*Task description:*
The line containing "beyond registers. -/" marks the end, so write out exactly every line from the top of the entries below through that one.

= = = = =

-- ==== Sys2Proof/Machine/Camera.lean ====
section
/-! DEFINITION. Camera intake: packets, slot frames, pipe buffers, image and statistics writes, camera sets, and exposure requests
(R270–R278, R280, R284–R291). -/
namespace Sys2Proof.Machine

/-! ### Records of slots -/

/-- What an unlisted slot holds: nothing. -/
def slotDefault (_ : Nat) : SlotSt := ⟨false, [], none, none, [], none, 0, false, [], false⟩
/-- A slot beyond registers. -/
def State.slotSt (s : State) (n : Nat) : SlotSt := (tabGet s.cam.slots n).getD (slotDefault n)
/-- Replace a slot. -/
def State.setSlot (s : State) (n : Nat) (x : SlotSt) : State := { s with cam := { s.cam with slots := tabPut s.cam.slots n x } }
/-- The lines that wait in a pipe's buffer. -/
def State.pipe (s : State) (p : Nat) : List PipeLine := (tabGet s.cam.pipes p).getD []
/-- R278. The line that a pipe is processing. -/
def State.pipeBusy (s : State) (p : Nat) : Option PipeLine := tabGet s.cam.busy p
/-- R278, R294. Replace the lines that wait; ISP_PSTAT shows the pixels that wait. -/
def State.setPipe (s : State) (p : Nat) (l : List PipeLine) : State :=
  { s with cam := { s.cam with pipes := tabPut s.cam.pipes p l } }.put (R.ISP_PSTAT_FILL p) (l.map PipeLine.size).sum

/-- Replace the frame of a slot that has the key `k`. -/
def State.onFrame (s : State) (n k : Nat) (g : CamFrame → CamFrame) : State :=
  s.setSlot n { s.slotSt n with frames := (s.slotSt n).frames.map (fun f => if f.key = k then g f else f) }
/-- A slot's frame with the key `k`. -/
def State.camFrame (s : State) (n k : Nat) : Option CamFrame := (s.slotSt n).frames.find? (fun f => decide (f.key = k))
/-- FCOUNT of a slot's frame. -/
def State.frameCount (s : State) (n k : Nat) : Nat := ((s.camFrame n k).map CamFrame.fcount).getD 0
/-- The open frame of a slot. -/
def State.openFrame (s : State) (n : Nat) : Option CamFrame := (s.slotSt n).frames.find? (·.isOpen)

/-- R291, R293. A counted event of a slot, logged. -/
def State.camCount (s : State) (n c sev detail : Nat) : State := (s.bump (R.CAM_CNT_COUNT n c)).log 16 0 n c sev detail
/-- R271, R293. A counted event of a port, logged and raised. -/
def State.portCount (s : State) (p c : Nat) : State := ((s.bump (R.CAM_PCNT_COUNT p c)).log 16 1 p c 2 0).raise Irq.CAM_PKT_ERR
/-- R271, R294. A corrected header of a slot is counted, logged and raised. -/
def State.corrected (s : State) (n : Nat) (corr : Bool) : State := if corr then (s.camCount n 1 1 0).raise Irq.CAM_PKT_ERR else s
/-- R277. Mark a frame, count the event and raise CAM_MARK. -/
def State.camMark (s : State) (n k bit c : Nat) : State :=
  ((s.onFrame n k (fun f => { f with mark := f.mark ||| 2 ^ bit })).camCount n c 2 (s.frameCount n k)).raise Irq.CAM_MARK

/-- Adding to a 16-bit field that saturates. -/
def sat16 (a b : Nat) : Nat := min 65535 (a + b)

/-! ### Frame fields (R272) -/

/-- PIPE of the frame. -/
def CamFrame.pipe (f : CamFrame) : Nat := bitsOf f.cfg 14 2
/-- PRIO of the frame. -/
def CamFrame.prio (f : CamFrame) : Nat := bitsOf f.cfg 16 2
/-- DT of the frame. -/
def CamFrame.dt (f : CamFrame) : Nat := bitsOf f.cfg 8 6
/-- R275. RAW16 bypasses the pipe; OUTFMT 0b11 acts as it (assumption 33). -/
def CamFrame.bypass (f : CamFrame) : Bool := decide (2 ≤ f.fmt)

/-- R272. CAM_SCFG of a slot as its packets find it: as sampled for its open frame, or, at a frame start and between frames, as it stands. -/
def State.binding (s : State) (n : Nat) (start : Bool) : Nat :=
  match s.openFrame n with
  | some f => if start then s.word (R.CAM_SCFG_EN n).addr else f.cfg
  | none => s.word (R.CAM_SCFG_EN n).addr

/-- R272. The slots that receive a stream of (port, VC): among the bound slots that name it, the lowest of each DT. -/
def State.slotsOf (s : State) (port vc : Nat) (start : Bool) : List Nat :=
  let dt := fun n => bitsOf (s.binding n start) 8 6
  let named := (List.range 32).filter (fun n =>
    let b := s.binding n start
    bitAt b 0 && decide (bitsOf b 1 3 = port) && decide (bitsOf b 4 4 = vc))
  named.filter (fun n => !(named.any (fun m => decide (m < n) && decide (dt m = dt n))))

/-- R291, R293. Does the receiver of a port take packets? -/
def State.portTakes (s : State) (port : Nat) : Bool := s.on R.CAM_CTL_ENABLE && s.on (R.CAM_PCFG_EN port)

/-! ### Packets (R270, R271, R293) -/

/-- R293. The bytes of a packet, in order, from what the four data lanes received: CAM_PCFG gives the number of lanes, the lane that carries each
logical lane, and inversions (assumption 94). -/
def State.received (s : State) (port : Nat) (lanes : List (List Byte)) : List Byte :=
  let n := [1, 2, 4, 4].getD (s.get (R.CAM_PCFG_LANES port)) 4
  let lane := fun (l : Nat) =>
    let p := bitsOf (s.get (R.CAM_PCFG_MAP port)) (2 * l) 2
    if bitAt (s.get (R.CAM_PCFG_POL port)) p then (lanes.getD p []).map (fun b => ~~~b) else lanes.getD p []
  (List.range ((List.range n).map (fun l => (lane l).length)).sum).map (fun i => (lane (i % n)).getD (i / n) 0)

= = = = =

*Exercise output:*
-- ==== Sys2Proof/Machine/Camera.lean ====
section
/-! DEFINITION. Camera intake: packets, slot frames, pipe buffers, image and statistics writes, camera sets, and exposure requests
(R270–R278, R280, R284–R291). -/
namespace Sys2Proof.Machine

/-! ### Records of slots -/

/-- What an unlisted slot holds: nothing. -/
def slotDefault (_ : Nat) : SlotSt := ⟨false, [], none, none, [], none, 0, false, [], false⟩
/-- A slot beyond registers. -/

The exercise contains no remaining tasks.